*** EXTRACTED DATA Section Begins ***
theorem State.setEp_id (s : State) (i : Nat) : (s.setEp i fun e => e) = s := by
  cases i with
  | zero => rfl
  | succ k =>
    have : s.eps.modify k (fun e => e) = s.eps := by
      apply List.ext_getElem?; intro j; simp only [List.getElem?_modify]; split <;> simp
    simp [State.setEp, this]

theorem State.setBusy_setBusy (s : State) (i : Nat) (b c : Bool) : (s.setBusy i b).setBusy i c = s.setBusy i c := by
  simp [State.setBusy]

/-- A transfer that leaves a FIFO it found free leaves `fifo_busy` as it was. -/
theorem State.setBusy_self (s : State) (i : Nat) (b : Bool) (h : s.busy i = b) : s.setBusy i b = s ∨ s.fifoBusy.length ≤ i := by
  by_cases hi : i < s.fifoBusy.length
  · left
    have h' : s.fifoBusy[i] = b := by simpa [State.busy, List.getD_eq_getElem?_getD, hi] using h
    simp only [State.setBusy]
    rw [← h', List.set_getElem_self]
  · exact .inr (by omega)

theorem State.setBusy_false (s : State) (i : Nat) (h : s.busy i = false) : s.setBusy i false = s := by
  rcases State.setBusy_self s i false h with e | e
  · exact e
  · simp [State.setBusy, List.set_eq_of_length_le e]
*** EXTRACTED DATA Section Ends ***
Only the lines from the start of the material through the line containing "simp [State.setEp, this]" belong in the answer, each copied exactly.

**ANSWER SECTION:**
theorem State.setEp_id (s : State) (i : Nat) : (s.setEp i fun e => e) = s := by
  cases i with
  | zero => rfl
  | succ k =>
    have : s.eps.modify k (fun e => e) = s.eps := by
      apply List.ext_getElem?; intro j; simp only [List.getElem?_modify]; split <;> simp
    simp [State.setEp, this]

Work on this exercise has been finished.